>>>
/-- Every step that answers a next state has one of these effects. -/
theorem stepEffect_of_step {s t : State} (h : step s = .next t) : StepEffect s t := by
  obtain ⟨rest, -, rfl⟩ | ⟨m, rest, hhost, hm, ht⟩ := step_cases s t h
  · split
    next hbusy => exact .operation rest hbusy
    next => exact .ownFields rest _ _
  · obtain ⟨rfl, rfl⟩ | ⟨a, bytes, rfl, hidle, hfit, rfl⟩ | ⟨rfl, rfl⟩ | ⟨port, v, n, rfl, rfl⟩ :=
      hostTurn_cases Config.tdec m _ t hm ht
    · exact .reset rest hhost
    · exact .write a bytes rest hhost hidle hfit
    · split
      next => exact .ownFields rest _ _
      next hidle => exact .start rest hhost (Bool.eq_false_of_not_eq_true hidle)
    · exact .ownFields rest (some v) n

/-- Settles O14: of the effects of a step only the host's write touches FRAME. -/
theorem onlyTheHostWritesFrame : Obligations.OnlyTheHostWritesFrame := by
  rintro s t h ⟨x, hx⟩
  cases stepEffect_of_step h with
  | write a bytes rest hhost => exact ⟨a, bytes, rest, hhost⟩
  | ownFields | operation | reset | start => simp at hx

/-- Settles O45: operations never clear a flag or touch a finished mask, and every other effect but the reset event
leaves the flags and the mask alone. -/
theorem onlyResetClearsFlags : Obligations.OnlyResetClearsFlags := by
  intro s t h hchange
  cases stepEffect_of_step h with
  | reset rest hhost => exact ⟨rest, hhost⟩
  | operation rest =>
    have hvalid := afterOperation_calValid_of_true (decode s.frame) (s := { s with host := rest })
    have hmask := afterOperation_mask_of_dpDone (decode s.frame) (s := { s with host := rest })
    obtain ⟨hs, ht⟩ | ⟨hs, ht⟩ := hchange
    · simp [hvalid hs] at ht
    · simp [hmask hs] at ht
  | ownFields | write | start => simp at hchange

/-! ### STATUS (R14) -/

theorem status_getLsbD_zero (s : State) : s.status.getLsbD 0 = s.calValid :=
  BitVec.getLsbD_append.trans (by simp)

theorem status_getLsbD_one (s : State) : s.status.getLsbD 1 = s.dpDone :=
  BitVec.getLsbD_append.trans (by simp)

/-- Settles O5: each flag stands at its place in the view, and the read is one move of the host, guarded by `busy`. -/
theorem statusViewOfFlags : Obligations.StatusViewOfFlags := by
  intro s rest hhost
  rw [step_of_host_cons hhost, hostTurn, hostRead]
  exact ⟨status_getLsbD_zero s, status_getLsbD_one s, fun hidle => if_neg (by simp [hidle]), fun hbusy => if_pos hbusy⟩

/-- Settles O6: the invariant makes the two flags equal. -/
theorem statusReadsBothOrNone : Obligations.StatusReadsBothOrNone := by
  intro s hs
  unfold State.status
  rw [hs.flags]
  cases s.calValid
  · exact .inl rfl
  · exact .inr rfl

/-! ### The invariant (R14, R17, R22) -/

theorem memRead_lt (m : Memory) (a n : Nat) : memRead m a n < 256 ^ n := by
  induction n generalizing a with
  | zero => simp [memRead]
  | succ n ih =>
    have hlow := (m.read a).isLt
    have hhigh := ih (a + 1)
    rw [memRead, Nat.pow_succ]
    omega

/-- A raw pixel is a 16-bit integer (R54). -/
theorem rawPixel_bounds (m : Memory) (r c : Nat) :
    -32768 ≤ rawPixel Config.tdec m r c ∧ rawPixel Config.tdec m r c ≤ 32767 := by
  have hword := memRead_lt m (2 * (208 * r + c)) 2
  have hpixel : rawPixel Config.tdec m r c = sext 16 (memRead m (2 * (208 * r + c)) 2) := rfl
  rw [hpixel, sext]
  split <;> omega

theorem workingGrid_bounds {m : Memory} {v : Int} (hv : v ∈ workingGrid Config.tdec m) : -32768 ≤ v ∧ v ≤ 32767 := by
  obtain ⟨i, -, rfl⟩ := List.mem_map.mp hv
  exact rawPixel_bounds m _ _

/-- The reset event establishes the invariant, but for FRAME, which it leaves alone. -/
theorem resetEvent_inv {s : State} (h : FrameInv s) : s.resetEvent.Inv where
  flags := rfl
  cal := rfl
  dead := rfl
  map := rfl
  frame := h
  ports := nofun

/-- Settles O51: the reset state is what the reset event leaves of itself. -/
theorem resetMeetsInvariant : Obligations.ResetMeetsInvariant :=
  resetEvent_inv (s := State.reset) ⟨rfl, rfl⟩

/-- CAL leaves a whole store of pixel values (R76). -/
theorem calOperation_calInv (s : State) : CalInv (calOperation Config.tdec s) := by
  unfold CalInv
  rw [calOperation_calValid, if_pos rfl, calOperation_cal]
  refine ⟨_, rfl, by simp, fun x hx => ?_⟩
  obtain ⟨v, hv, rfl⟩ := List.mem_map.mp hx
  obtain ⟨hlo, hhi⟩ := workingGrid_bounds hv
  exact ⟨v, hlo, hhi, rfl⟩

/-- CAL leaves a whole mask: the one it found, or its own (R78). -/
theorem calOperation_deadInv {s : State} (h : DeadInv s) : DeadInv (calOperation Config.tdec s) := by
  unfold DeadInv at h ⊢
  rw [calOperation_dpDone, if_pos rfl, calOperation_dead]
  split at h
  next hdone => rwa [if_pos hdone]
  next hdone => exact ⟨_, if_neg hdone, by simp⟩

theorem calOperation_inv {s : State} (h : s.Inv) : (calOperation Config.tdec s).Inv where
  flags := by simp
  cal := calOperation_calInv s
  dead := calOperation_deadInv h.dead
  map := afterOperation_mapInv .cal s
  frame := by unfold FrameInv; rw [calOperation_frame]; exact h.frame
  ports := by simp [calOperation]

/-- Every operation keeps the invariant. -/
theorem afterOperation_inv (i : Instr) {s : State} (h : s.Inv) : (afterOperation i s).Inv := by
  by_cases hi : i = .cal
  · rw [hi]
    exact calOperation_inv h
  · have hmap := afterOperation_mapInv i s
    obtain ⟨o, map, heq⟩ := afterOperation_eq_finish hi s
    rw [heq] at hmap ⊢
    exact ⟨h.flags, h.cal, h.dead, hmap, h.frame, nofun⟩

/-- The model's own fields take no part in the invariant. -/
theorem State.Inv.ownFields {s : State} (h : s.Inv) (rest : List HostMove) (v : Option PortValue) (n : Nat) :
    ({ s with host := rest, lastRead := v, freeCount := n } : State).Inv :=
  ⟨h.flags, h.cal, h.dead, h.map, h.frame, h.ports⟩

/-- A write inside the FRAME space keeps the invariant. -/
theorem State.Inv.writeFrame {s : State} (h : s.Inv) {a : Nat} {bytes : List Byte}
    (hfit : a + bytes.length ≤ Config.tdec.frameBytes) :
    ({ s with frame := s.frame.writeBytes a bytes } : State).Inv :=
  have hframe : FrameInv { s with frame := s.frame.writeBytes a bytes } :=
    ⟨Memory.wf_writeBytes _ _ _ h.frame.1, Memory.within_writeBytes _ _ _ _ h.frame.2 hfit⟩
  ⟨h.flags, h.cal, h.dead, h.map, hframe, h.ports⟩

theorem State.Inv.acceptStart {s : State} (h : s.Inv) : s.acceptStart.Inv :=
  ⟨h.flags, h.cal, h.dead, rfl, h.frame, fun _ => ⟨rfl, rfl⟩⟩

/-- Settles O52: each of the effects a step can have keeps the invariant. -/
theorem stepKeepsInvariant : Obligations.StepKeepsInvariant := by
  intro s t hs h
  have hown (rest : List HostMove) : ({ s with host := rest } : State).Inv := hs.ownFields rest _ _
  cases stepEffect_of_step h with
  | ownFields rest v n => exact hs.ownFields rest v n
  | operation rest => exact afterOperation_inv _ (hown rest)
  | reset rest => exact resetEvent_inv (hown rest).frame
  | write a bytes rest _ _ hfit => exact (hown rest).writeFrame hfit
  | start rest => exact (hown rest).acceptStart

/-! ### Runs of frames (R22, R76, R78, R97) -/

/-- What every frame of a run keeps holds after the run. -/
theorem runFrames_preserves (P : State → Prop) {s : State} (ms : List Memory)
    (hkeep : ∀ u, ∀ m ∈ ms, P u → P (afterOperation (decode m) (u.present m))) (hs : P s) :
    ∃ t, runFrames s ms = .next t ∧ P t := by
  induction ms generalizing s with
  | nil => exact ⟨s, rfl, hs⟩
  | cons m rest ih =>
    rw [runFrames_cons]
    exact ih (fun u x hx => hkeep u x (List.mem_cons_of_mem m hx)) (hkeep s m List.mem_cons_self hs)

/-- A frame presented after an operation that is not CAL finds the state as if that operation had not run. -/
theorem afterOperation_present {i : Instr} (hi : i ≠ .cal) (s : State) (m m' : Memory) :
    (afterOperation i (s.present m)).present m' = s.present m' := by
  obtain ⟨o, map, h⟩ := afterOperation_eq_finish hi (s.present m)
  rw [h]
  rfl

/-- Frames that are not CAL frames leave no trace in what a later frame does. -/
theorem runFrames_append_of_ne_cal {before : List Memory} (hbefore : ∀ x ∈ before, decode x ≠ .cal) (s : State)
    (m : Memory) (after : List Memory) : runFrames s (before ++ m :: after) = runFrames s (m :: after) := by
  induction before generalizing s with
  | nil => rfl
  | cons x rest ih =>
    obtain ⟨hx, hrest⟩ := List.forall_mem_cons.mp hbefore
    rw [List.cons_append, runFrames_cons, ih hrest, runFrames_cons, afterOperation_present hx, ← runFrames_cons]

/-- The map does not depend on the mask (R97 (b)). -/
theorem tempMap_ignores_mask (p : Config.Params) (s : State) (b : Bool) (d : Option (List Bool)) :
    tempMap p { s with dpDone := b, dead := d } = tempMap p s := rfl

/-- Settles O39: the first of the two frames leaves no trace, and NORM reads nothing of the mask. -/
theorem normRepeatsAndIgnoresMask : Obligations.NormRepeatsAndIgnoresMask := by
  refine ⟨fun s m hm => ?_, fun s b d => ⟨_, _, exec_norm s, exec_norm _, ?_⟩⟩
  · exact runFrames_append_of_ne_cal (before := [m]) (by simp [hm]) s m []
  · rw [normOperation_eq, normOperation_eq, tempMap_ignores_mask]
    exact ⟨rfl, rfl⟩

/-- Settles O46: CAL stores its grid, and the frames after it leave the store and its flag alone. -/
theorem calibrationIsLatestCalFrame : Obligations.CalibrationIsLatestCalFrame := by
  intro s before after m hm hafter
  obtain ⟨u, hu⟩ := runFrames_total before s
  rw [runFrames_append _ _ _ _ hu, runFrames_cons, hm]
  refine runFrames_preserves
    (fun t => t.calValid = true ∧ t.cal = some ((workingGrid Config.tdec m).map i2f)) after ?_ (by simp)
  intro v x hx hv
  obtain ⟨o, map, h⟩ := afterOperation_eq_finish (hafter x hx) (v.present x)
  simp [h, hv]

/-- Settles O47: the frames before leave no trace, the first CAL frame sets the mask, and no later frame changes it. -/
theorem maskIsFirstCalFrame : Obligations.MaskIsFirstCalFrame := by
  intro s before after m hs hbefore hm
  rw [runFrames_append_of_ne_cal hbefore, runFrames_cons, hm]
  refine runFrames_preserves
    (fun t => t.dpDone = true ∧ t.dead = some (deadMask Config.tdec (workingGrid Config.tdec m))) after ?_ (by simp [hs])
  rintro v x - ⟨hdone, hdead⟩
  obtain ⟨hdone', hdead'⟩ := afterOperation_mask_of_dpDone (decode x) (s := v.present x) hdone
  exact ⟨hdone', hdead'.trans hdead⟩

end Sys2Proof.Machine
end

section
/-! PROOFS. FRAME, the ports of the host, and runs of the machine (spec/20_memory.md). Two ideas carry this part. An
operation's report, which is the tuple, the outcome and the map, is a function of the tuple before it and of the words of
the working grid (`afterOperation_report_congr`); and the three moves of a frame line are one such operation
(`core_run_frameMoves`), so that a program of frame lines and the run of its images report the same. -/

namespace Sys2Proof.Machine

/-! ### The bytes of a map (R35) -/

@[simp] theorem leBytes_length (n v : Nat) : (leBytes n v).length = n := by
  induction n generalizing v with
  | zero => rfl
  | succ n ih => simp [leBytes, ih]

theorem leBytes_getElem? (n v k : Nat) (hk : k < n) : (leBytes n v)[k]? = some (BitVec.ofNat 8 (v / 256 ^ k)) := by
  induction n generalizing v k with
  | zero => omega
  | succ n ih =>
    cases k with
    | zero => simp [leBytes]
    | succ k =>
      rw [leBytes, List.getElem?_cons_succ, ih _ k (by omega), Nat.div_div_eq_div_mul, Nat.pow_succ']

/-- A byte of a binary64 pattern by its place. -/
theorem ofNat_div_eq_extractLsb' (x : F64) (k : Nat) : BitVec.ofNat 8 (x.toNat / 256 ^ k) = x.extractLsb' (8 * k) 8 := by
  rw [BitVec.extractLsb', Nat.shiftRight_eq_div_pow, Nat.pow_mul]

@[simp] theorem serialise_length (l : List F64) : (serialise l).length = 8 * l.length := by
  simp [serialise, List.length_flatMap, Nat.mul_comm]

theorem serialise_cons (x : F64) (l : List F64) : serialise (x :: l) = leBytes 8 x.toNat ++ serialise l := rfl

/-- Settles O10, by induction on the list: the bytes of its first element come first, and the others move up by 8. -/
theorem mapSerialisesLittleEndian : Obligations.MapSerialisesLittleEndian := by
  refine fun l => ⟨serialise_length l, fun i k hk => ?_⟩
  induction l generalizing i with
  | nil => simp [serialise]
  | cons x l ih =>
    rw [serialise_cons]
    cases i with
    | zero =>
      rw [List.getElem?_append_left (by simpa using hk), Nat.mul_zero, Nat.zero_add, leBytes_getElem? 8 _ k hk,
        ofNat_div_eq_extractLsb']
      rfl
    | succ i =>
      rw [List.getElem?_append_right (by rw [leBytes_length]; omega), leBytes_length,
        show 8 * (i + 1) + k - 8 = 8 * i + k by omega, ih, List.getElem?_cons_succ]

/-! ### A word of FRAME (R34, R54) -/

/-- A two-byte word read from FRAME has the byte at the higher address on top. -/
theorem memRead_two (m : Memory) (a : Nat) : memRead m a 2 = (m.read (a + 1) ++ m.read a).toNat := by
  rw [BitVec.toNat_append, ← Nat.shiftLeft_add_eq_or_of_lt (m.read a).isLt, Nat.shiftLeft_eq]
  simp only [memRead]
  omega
<<<
From the records above, quote only the lines running from the line with "the working grid" to the line with "(R34, R54) -/", both lines included.

the working grid (`afterOperation_report_congr`); and the three moves of a frame line are one such operation
(`core_run_frameMoves`), so that a program of frame lines and the run of its images report the same. -/

namespace Sys2Proof.Machine

/-! ### The bytes of a map (R35) -/

@[simp] theorem leBytes_length (n v : Nat) : (leBytes n v).length = n := by
  induction n generalizing v with
  | zero => rfl
  | succ n ih => simp [leBytes, ih]

theorem leBytes_getElem? (n v k : Nat) (hk : k < n) : (leBytes n v)[k]? = some (BitVec.ofNat 8 (v / 256 ^ k)) := by
  induction n generalizing v k with
  | zero => omega
  | succ n ih =>
    cases k with
    | zero => simp [leBytes]
    | succ k =>
      rw [leBytes, List.getElem?_cons_succ, ih _ k (by omega), Nat.div_div_eq_div_mul, Nat.pow_succ']

/-- A byte of a binary64 pattern by its place. -/
theorem ofNat_div_eq_extractLsb' (x : F64) (k : Nat) : BitVec.ofNat 8 (x.toNat / 256 ^ k) = x.extractLsb' (8 * k) 8 := by
  rw [BitVec.extractLsb', Nat.shiftRight_eq_div_pow, Nat.pow_mul]

@[simp] theorem serialise_length (l : List F64) : (serialise l).length = 8 * l.length := by
  simp [serialise, List.length_flatMap, Nat.mul_comm]

theorem serialise_cons (x : F64) (l : List F64) : serialise (x :: l) = leBytes 8 x.toNat ++ serialise l := rfl

/-- Settles O10, by induction on the list: the bytes of its first element come first, and the others move up by 8. -/
theorem mapSerialisesLittleEndian : Obligations.MapSerialisesLittleEndian := by
  refine fun l => ⟨serialise_length l, fun i k hk => ?_⟩
  induction l generalizing i with
  | nil => simp [serialise]
  | cons x l ih =>
    rw [serialise_cons]
    cases i with
    | zero =>
      rw [List.getElem?_append_left (by simpa using hk), Nat.mul_zero, Nat.zero_add, leBytes_getElem? 8 _ k hk,
        ofNat_div_eq_extractLsb']
      rfl
    | succ i =>
      rw [List.getElem?_append_right (by rw [leBytes_length]; omega), leBytes_length,
        show 8 * (i + 1) + k - 8 = 8 * i + k by omega, ih, List.getElem?_cons_succ]

/-! ### A word of FRAME (R34, R54) -/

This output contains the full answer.